- _Problem requirements_
Give again the lines of the data from its first line through the line with "3 || !bitsZero q.s1 32 32". Change nothing.

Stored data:
######
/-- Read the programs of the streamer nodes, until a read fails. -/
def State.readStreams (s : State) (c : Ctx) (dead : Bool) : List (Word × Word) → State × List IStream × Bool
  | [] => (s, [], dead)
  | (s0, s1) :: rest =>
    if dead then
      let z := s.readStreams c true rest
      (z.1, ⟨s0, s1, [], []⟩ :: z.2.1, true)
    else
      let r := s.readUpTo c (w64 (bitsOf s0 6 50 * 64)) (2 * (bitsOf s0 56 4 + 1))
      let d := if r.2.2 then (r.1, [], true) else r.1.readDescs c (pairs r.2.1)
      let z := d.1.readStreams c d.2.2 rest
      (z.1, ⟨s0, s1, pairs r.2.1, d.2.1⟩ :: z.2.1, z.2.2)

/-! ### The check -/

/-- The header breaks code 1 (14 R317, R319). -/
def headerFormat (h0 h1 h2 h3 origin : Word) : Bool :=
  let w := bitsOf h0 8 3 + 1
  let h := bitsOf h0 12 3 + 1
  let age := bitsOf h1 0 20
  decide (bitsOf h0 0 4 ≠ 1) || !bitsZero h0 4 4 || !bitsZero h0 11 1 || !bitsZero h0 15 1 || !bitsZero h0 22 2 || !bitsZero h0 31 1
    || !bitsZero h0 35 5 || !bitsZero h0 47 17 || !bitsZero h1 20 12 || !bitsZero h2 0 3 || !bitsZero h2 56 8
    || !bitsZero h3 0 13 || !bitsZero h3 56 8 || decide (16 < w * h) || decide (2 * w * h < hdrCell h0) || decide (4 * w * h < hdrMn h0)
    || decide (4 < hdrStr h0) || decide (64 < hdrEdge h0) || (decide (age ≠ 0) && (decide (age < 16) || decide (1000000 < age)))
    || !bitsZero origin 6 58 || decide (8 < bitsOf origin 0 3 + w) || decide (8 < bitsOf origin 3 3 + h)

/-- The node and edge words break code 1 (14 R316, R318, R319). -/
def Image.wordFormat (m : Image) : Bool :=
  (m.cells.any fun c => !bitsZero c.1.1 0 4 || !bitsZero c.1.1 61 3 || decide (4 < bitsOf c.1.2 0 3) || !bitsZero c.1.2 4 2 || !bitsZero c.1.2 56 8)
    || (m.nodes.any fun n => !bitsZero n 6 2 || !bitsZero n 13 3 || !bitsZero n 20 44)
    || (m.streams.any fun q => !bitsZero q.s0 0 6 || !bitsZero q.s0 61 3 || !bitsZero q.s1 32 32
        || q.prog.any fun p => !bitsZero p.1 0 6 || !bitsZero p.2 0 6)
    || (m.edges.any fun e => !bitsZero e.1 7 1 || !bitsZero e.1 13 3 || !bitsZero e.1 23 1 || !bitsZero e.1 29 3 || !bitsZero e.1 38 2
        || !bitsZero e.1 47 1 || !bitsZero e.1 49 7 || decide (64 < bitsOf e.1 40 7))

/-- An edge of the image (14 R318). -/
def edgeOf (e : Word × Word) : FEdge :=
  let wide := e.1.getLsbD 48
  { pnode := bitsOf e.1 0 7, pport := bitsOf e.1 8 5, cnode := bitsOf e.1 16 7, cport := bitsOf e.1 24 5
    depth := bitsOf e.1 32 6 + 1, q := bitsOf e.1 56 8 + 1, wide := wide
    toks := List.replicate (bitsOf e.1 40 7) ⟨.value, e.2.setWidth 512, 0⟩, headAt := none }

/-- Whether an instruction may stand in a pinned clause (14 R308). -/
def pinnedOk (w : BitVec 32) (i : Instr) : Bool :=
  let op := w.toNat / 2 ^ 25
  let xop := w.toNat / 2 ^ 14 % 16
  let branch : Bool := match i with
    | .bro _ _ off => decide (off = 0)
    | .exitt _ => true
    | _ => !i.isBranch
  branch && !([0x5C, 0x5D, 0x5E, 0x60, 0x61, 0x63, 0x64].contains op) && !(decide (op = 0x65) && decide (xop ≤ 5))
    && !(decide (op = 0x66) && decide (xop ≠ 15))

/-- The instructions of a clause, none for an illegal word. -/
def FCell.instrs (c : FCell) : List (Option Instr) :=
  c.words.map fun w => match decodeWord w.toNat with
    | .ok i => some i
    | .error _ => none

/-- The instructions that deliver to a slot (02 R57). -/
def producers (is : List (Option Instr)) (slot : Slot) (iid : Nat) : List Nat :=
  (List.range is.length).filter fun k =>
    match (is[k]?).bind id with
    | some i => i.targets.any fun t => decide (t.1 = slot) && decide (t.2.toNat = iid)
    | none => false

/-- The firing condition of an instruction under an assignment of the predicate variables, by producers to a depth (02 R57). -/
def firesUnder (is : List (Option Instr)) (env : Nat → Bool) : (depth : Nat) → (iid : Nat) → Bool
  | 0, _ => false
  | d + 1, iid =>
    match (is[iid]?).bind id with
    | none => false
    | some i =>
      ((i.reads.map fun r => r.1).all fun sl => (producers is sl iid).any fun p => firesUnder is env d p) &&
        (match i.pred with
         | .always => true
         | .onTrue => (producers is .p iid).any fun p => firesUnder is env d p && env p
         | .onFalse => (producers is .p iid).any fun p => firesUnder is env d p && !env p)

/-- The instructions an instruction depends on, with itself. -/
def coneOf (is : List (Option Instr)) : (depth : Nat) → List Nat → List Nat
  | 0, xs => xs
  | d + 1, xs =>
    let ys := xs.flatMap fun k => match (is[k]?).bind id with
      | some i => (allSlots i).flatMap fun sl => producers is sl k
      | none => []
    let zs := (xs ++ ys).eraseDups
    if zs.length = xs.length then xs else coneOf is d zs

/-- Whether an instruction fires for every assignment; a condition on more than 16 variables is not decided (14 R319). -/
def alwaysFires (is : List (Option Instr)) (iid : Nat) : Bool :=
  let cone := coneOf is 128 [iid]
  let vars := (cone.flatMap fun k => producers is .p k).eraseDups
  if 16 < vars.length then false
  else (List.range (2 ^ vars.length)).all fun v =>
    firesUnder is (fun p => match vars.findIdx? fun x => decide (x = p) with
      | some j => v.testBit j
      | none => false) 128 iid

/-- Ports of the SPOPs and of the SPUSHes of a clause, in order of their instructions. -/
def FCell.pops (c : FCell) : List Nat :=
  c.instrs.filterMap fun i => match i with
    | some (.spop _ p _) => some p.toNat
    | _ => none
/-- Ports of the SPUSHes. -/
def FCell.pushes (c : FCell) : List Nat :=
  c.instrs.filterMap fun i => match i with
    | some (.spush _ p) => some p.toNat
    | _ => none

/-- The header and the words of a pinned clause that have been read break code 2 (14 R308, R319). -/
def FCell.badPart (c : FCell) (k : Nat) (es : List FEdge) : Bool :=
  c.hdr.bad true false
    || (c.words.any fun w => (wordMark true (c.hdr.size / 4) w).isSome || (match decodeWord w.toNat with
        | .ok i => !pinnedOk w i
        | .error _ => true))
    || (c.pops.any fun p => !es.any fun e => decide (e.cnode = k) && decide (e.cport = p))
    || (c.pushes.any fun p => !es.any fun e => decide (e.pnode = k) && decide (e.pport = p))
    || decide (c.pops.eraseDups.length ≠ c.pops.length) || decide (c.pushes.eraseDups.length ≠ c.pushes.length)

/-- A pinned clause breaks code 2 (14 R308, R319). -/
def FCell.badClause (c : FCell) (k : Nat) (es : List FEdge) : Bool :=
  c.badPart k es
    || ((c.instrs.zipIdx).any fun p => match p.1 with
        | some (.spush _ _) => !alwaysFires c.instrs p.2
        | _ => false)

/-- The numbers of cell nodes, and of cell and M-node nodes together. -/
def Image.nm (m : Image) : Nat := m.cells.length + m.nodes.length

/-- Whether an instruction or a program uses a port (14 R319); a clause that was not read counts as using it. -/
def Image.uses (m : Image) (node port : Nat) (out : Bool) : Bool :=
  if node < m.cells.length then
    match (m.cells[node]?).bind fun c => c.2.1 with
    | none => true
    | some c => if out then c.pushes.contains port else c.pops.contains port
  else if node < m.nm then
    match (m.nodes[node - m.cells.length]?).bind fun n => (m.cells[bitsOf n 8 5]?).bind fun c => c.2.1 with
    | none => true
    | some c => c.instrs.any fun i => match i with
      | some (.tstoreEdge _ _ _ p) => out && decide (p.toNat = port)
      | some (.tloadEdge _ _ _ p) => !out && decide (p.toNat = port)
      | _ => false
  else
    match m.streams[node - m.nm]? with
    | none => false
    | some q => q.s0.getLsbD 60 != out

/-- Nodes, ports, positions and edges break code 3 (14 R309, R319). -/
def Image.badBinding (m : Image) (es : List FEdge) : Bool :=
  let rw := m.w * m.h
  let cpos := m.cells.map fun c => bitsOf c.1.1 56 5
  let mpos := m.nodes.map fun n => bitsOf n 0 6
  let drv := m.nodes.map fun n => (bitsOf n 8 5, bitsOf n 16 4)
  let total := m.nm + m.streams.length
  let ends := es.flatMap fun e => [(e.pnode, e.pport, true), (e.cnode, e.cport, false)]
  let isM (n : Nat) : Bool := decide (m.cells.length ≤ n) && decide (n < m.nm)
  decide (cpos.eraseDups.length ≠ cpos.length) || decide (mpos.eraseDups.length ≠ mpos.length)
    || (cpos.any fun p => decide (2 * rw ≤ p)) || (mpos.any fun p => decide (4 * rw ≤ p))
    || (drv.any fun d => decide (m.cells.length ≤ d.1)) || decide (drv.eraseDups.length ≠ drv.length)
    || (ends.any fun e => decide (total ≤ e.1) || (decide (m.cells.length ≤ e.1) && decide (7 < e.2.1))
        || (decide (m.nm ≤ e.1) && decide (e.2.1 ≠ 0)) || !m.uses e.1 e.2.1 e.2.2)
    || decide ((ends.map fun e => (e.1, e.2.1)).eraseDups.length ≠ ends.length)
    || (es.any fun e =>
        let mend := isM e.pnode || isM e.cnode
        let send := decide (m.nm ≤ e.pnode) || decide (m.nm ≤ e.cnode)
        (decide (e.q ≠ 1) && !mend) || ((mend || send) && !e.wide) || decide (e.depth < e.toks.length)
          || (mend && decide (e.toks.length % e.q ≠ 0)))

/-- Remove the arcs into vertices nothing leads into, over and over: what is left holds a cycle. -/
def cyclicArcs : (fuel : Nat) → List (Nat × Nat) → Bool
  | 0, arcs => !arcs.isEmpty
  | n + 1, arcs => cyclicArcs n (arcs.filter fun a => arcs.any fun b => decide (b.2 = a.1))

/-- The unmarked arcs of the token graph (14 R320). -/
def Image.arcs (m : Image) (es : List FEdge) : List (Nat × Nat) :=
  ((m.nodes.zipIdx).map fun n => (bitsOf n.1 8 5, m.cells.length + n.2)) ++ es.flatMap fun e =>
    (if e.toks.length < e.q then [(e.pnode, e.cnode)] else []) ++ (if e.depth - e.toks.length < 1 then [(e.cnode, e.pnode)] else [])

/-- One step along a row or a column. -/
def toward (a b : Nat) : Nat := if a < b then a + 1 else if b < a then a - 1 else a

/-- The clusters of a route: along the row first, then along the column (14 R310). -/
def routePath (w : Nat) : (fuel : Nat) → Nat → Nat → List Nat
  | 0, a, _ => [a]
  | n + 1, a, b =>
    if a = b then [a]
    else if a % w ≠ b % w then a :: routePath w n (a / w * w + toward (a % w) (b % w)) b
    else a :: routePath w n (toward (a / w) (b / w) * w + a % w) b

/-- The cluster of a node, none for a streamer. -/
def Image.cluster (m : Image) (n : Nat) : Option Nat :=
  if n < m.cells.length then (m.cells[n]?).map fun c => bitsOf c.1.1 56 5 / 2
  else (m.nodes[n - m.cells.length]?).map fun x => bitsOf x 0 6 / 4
######
- _Task answer_
/-- Read the programs of the streamer nodes, until a read fails. -/
def State.readStreams (s : State) (c : Ctx) (dead : Bool) : List (Word × Word) → State × List IStream × Bool
  | [] => (s, [], dead)
  | (s0, s1) :: rest =>
    if dead then
      let z := s.readStreams c true rest
      (z.1, ⟨s0, s1, [], []⟩ :: z.2.1, true)
    else
      let r := s.readUpTo c (w64 (bitsOf s0 6 50 * 64)) (2 * (bitsOf s0 56 4 + 1))
      let d := if r.2.2 then (r.1, [], true) else r.1.readDescs c (pairs r.2.1)
      let z := d.1.readStreams c d.2.2 rest
      (z.1, ⟨s0, s1, pairs r.2.1, d.2.1⟩ :: z.2.1, z.2.2)

/-! ### The check -/

/-- The header breaks code 1 (14 R317, R319). -/
def headerFormat (h0 h1 h2 h3 origin : Word) : Bool :=
  let w := bitsOf h0 8 3 + 1
  let h := bitsOf h0 12 3 + 1
  let age := bitsOf h1 0 20
  decide (bitsOf h0 0 4 ≠ 1) || !bitsZero h0 4 4 || !bitsZero h0 11 1 || !bitsZero h0 15 1 || !bitsZero h0 22 2 || !bitsZero h0 31 1
    || !bitsZero h0 35 5 || !bitsZero h0 47 17 || !bitsZero h1 20 12 || !bitsZero h2 0 3 || !bitsZero h2 56 8
    || !bitsZero h3 0 13 || !bitsZero h3 56 8 || decide (16 < w * h) || decide (2 * w * h < hdrCell h0) || decide (4 * w * h < hdrMn h0)
    || decide (4 < hdrStr h0) || decide (64 < hdrEdge h0) || (decide (age ≠ 0) && (decide (age < 16) || decide (1000000 < age)))
    || !bitsZero origin 6 58 || decide (8 < bitsOf origin 0 3 + w) || decide (8 < bitsOf origin 3 3 + h)

/-- The node and edge words break code 1 (14 R316, R318, R319). -/
def Image.wordFormat (m : Image) : Bool :=
  (m.cells.any fun c => !bitsZero c.1.1 0 4 || !bitsZero c.1.1 61 3 || decide (4 < bitsOf c.1.2 0 3) || !bitsZero c.1.2 4 2 || !bitsZero c.1.2 56 8)
    || (m.nodes.any fun n => !bitsZero n 6 2 || !bitsZero n 13 3 || !bitsZero n 20 44)
    || (m.streams.any fun q => !bitsZero q.s0 0 6 || !bitsZero q.s0 61 3 || !bitsZero q.s1 32 32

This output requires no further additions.